Read More (Hacking Exposed Computer Forensics Blog)
Title of Study: Neurodivergence, Mental Health, and Stress in DFIs
A new study explores the relationship between neurodivergence, secondary traumatic stress, coping mechanisms, compassion satisfaction, and mental health in Digital Forensic Investigators (DFIs). Open to anyone currently working as a DFI, the online survey invites participants to anonymously share their experiences and perspectives, regardless of whether they identify as neurodivergent. Conducted by MSc student Chloe Mchugh under the supervision of Dr Fiona Gullon-Scott, the study aims to address gaps in current research and improve understanding of how neurodivergence may impact workplace stress and coping strategies. Ethical approval has been granted, and participants can withdraw at any point before submission.
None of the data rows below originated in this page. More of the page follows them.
-- ==== Sys2Proof/Laws/Ops.lean ====
section
/-! SUPPORT. For each shared operation, once, everything it can answer: the CRC unit's run, what a
read makes of its continuation, the emission of a frame, the checked decoding of a response, the
ports, the transport calls, the start of an exchange and the arrival of host events. -/

namespace Sys2Proof.Machine

/-! ## CRC unit -/

theorem crc_fold_state (bytes : List Byte) (s : State) :
    bytes.foldl (fun t x => opCrcUpdate x t) s = { s with crc := bytes.foldl crcStep s.crc } := by
  induction bytes generalizing s with
  | nil => rfl
  | cons x xs ih => rw [List.foldl_cons, ih]; rfl

/-- The CRC unit's run over a message changes CRC to `crc16` of it and nothing else (R113). -/
theorem crcOver_eq (bytes : List Byte) (s : State) :
    crcOver bytes s = { s with crc := crc16 bytes } := by
  rw [crcOver, crc_fold_state]; rfl

/-! ## Reading -/

@[simp] theorem reading_ok {α : Type} (v : α) (k : α → StepResult) : reading (.ok v) k = k v := rfl

@[simp] theorem reading_error {α : Type} (f : Fault) (k : α → StepResult) :
    reading (.error f) k = .fault f := rfl

/-- A read that goes on to a next state read something. -/
theorem reading_next {α : Type} {x : Except Fault α} {k : α → StepResult} {t : State}
    (h : reading x k = .next t) : ∃ v, x = .ok v ∧ k v = .next t := by
  cases x with
  | error f => cases h
  | ok v => exact ⟨v, rfl, h⟩

/-- A read that faults either read nothing or goes on to the fault. -/
theorem reading_fault {α : Type} {x : Except Fault α} {k : α → StepResult} {f : Fault}
    (h : reading x k = .fault f) : x = .error f ∨ ∃ v, x = .ok v ∧ k v = .fault f := by
  cases x with
  | error g => cases h; exact .inl rfl
  | ok v => exact .inr ⟨v, rfl, h⟩

/-- A read refuses only if its continuation does. -/
theorem reading_refused {α : Type} {x : Except Fault α} {k : α → StepResult} {r : Refusal}
    (h : reading x k = .refused r) : ∃ v, x = .ok v ∧ k v = .refused r := by
  cases x with
  | error f => cases h
  | ok v => exact ⟨v, rfl, h⟩

/-! ## Requests -/

/-- Storing a frame, field by field (R131): CRC holds `crc16` of the body, TXB the frame's bytes. -/
theorem storeFrame_eq (body : List Byte) (s : State) :
    storeFrame body s =
      { s with
        crc := crc16 body
        txb := writeBytes (writeBytes s.txb 0 body) body.length (le16 (crc16 body))
        txLen := body.length + 2
        phase := .send } := by
  simp [storeFrame, crcOver_eq, le16]

/-- What TXB reads as after a frame is stored: the frame, then what stood there before. -/
theorem read_storeFrame (body : List Byte) (s : State) (k : Nat) :
    Sparse.read (storeFrame body s).txb k =
      if k < body.length + 2 then (withCrc body)[k]? else Sparse.read s.txb k := by
  rw [storeFrame_eq]
  simp only [read_writeBytes, withCrc, le16, List.length_cons, List.length_nil]
  by_cases h1 : k < body.length
  · rw [if_neg (by omega), if_pos (by omega), if_pos (by omega), List.getElem?_append_left h1]
    simp
  · by_cases h2 : k < body.length + 2
    · rw [if_pos (by omega), if_pos h2, List.getElem?_append_right (by omega)]
    · rw [if_neg (by omega), if_neg (by omega), if_neg h2]

/-- The frame in TXB after it is stored (R131). -/
theorem txFrame_storeFrame (body : List Byte) (s : State) :
    txFrame (storeFrame body s) = .ok (withCrc body) := by
  rw [txFrame_ok_iff]
  have hl : (storeFrame body s).txLen = body.length + 2 := by rw [storeFrame_eq]
  refine ⟨by simp [withCrc, le16, hl], fun k hk => ?_⟩
  rw [hl] at hk
  rw [read_storeFrame, if_pos hk]

/-- Emission goes on to one of two states (R147): refused for the buffer, or the frame stored. -/
theorem emit_cases (n : Nat) (body : List Byte) (s : State) :
    ((s.cfg.txBufMax < body.length + 2 ∨ s.cfg.nvMax < n) ∧
      emit n body s = .next (endWith (.refused .bufferOverflow) s)) ∨
    (body.length + 2 ≤ s.cfg.txBufMax ∧ n ≤ s.cfg.nvMax ∧
      emit n body s = .next (storeFrame body s)) := by
  unfold emit
  split
  · next h => exact .inl ⟨h, rfl⟩
  · next h => exact .inr ⟨by omega, by omega, rfl⟩

/-! ## Responses -/

/-- If a checked decoding goes on, it read the response's body and checksum and then ended in
CheckFails, gave the raw frame, or ran the row's decoder, in the state whose CRC is the body's
(R162, R163). -/
theorem checkedDecode_cases {d : State → StepResult} {s t : State}
    (h : checkedDecode d s = .next t) :
    ∃ body received, memReadBytes .rxb 0 (s.rxLen - 2) s = .ok body ∧
      memReadLe16 .rxb (s.rxLen - 2) s = .ok received ∧
      ((crc16 body ≠ received ∧ t = endWith (.fail .checkFails) { s with crc := crc16 body }) ∨
        (crc16 body = received ∧ s.reqRaw = true ∧
          decodeRaw { s with crc := crc16 body } = .next t) ∨
        (crc16 body = received ∧ s.reqRaw = false ∧ d { s with crc := crc16 body } = .next t)) := by
  obtain ⟨body, hb, h⟩ := reading_next h
  obtain ⟨received, hr, h⟩ := reading_next h
  refine ⟨body, received, hb, hr, ?_⟩
  simp only [crcOver_eq] at h
  by_cases hc : crc16 body = received
  · rw [if_neg (not_not.2 hc)] at h
    cases hw : s.reqRaw
    · rw [hw] at h; exact .inr (.inr ⟨hc, rfl, h⟩)
    · rw [hw] at h; exact .inr (.inl ⟨hc, rfl, h⟩)
  · rw [if_pos hc] at h
    cases h
    exact .inl ⟨hc, rfl⟩

/-- Giving the raw frame ends with the whole response (R163). -/
theorem decodeRaw_cases {s t : State} (h : decodeRaw s = .next t) :
    ∃ r, rxFrame s = .ok r ∧ t = endWith (.ok (.raw r)) s := by
  obtain ⟨r, hr, h⟩ := reading_next h
  cases h
  exact ⟨r, hr, rfl⟩

/-! ## Ports -/

/-- The CRC port's operation lands in IDLE and is ignored otherwise (R120). -/
theorem onCrcPort_eq (op : State → State) (s : State) :
    onCrcPort op s = .next (if s.phase = .idle then op s else s) := by
  unfold onCrcPort busy
  by_cases h : s.phase = .idle <;> simp [h]

/-- OPEN and CLOSE refuse while busy and else wait in DONE (R222, R223, R286). -/
theorem beginHandle_eq (p : Pending) (s : State) :
    beginHandle p s =
      if s.phase = .idle then .next { clearOutcome s with phase := .done, pending := p }
      else .refused .busyStart := by
  unfold beginHandle busy
  by_cases h : s.phase = .idle <;> simp [h]

/-! ## The sequencer -/

/-- The answer of `open` or `close` goes on to one of three states (R222, R223). -/
theorem handleStep_cases {call : TransportCall} {up : Bool} {s t : State}
    (h : handleStep call up s = .next t) :
    (s.lineAns = [] ∧ t = s) ∨
    (∃ rest, s.lineAns = .ok :: rest ∧
      t = finish .handleOk { s with lineAns := rest, calls := s.calls ++ [call], xopen := up }) ∨
    (∃ e rest, s.lineAns = .err e :: rest ∧
      t = finish (.fail (.handleFailure e)) { s with lineAns := rest, calls := s.calls ++ [call] }) := by
  unfold handleStep at h
  match hl : s.lineAns with
  | [] => rw [hl] at h; cases h; exact .inl ⟨rfl, rfl⟩
  | .ok :: rest => rw [hl] at h; cases h; exact .inr (.inl ⟨rest, rfl, rfl⟩)
  | .err e :: rest => rw [hl] at h; cases h; exact .inr (.inr ⟨e, rest, rfl, rfl⟩)

/-- SEND goes on to one of three states (R213). -/
theorem sendStep_cases {s t : State} (h : sendStep s = .next t) :
    (s.lineAns = [] ∧ t = s) ∨
    ∃ f rest, txFrame s = .ok f ∧
      ((s.lineAns = .ok :: rest ∧
        t = { s with lineAns := rest, calls := s.calls ++ [.send f], phase := .receive }) ∨
       (∃ e, s.lineAns = .err e :: rest ∧
        t = endWith (.fail (.transportFailure e))
          { s with lineAns := rest, calls := s.calls ++ [.send f] })) := by
  unfold sendStep at h
  match hl : s.lineAns with
  | [] => rw [hl] at h; cases h; exact .inl ⟨rfl, rfl⟩
  | .ok :: rest =>
    rw [hl] at h
    obtain ⟨f, hf, h⟩ := reading_next h
    cases h
    exact .inr ⟨f, rest, hf, .inl ⟨rfl, rfl⟩⟩
  | .err e :: rest =>
    rw [hl] at h
    obtain ⟨f, hf, h⟩ := reading_next h
    cases h
    exact .inr ⟨f, rest, hf, .inr ⟨e, rfl, rfl⟩⟩

/-- RECEIVE always goes on, to one of four states (R215, R219). -/
theorem receiveStep_cases (s : State) :
    (s.readAns = [] ∧ receiveStep s = .next s) ∨
    (∃ e rest, s.readAns = .err e :: rest ∧
      receiveStep s = .next (endWith (.fail (.transportFailure e))
        { s with readAns := rest, calls := s.calls ++ [.read] })) ∨
    (∃ r rest, s.readAns = .bytes r :: rest ∧ s.cfg.rxBufMax < r.length ∧
      receiveStep s = .next (endWith (.refused .bufferOverflow)
        { s with readAns := rest, calls := s.calls ++ [.read] })) ∨
    (∃ r rest, s.readAns = .bytes r :: rest ∧ r.length ≤ s.cfg.rxBufMax ∧
      receiveStep s = .next { s with
        readAns := rest, calls := s.calls ++ [.read], rxb := writeBytes s.rxb 0 r
        rxLen := r.length, phase := .validate }) := by
  unfold receiveStep
  match hr : s.readAns with
  | [] => exact .inl ⟨rfl, rfl⟩
  | .err e :: rest => exact .inr (.inl ⟨e, rest, rfl, rfl⟩)
  | .bytes r :: rest =>
    by_cases h : r.length > s.cfg.rxBufMax
    · exact .inr (.inr (.inl ⟨r, rest, rfl, h, by simp [h]⟩))
    · exact .inr (.inr (.inr ⟨r, rest, rfl, by omega, by simp [h]⟩))

/-- A host event lands exactly as its input says (log entry 6). -/
theorem arriving_some_iff (s : State) (e : HostEvent) (rest : List HostInput) :
    arriving s = some (e, rest) ↔
      s.hostIn = .now e :: rest ∨ (s.hostIn = .whenIdle e :: rest ∧ s.phase = .idle) := by
  unfold arriving busy
  match h : s.hostIn with
  | [] => simp
  | .now e' :: rest' => simp
  | .whenIdle e' :: rest' => by_cases hp : s.phase = .idle <;> simp [hp]

/-- No host event lands while the block is busy and none is sent at once. -/
theorem arriving_none_of_busy (s : State) (hb : s.phase ≠ .idle)
    (hq : ∀ e rest, s.hostIn ≠ .now e :: rest) : arriving s = none := by
  unfold arriving busy
  match h : s.hostIn with
  | [] => rfl
  | .now e :: rest => exact absurd h (hq e rest)
  | .whenIdle e :: rest => simp [hb]

/-- A register write ends in the same registers but the one named, or in the fault of a missing
element (R21, R50). -/
theorem putReg_cases {w : RegWrite} {s t : State} (h : putReg w s = .next t) :
    (∃ x, w = .stn x ∧ t = { s with stn := some x }) ∨
    (∃ x, w = .fn x ∧ t = { s with fn := some x }) ∨
    (∃ x, w = .a x ∧ t = { s with a := some x }) ∨
    (∃ x, w = .b x ∧ t = { s with b := some x }) ∨
    (∃ x, w = .raw x ∧ t = { s with raw := some x }) ∨
    (∃ n, w = .nv n ∧ t = { s with nv := some n }) ∨
    (∃ i x, w = .value i x ∧ i < s.cfg.nvMax ∧ t = { s with v := Sparse.write s.v i x }) := by
  cases w with
  | stn x => cases h; exact .inl ⟨x, rfl, rfl⟩
  | fn x => cases h; exact .inr (.inl ⟨x, rfl, rfl⟩)
  | a x => cases h; exact .inr (.inr (.inl ⟨x, rfl, rfl⟩))
  | b x => cases h; exact .inr (.inr (.inr (.inl ⟨x, rfl, rfl⟩)))
  | raw x => cases h; exact .inr (.inr (.inr (.inr (.inl ⟨x, rfl, rfl⟩))))
  | nv n => cases h; exact .inr (.inr (.inr (.inr (.inr (.inl ⟨n, rfl, rfl⟩)))))
  | value i x =>
    simp only [putReg] at h
    split at h
    · next hi => cases h; exact .inr (.inr (.inr (.inr (.inr (.inr ⟨i, x, rfl, hi, rfl⟩)))))
    · cases h

/-- The command the registers hold was read from them: FN catalogued, STN and RAW written (R130 checks
1 and 2). -/
theorem commandOperands_ok {s : State} {w : PortWord} (h : commandOperands s = .ok w) :
    ∃ fn stn raw a b vals, s.fn = some fn ∧ catalogued fn = true ∧ s.stn = some stn ∧
      s.raw = some raw ∧ operand (readsA fn) s.a = .ok a ∧ operand (readsB fn) s.b = .ok b ∧
      valueOperands (readsValues fn) s = .ok vals ∧ w = .command fn stn a b vals := by
  unfold commandOperands at h
  split at h
  · cases h
  · next fn hfn =>
    split at h
    · next hcat =>
      split at h
      · next stn raw a b vals h1 h2 h3 h4 h5 =>
        cases h
        exact ⟨fn, stn, raw, a, b, vals, hfn, hcat, h1, h2, h3, h4, h5, rfl⟩
      · cases h
    · cases h

/-- The registers refuse for one of two reasons only (R130 checks 1 and 2). -/
theorem commandOperands_error {s : State} {r : Reason} (h : commandOperands s = .error r) :
    r = .unknownFunction ∨ r = .unwrittenOperand := by
  unfold commandOperands at h
  split at h
  · cases h; exact .inr rfl
  · split at h
    · split at h
      · cases h
      · cases h; exact .inr rfl
    · cases h; exact .inl rfl

end Sys2Proof.Machine
end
Read More (Newcastle University, School of Psychology)
DF/IR was built in a garage
Brett Shavers’ new blog issues a clear and urgent message: digital forensics and incident response (DF/IR) professionals must define their own standards before external regulators do it for them. Tracing DF/IR’s roots to grassroots “garage forensics,” he emphasizes the importance of practitioner-driven innovation while acknowledging the growing need for practical, defensible guidance. With policy-makers and legal advisors eyeing the field, the blog highlights the fragmented nature of current efforts—spread across labs, vendors, academia, and certifying bodies—and calls for a united, community-led approach to shaping the future of DF/IR before it’s shaped by those who don’t understand the work.
Introducing ‘Spidernet’ – a smart tech tool to tackle digital crime
A team of computing and criminology experts from the University of Portsmouth and the University of Winchester has developed SpiderNet, a prototype digital forensics tool that could revolutionize the investigation of online crimes. Unveiled in Future Internet 2025, SpiderNet leverages cloud computing to trace digital “DNA” across smart devices, helping identify owners and recover deleted or hidden data—even from remote cloud storage. Inspired by the structure of interconnected data centers, the framework introduces a real-time alert system to flag illegal activity, tampering, or cloned devices. With future development and AI integration, SpiderNet could be adopted by law enforcement, intelligence agencies, and the military to tackle emerging digital threats.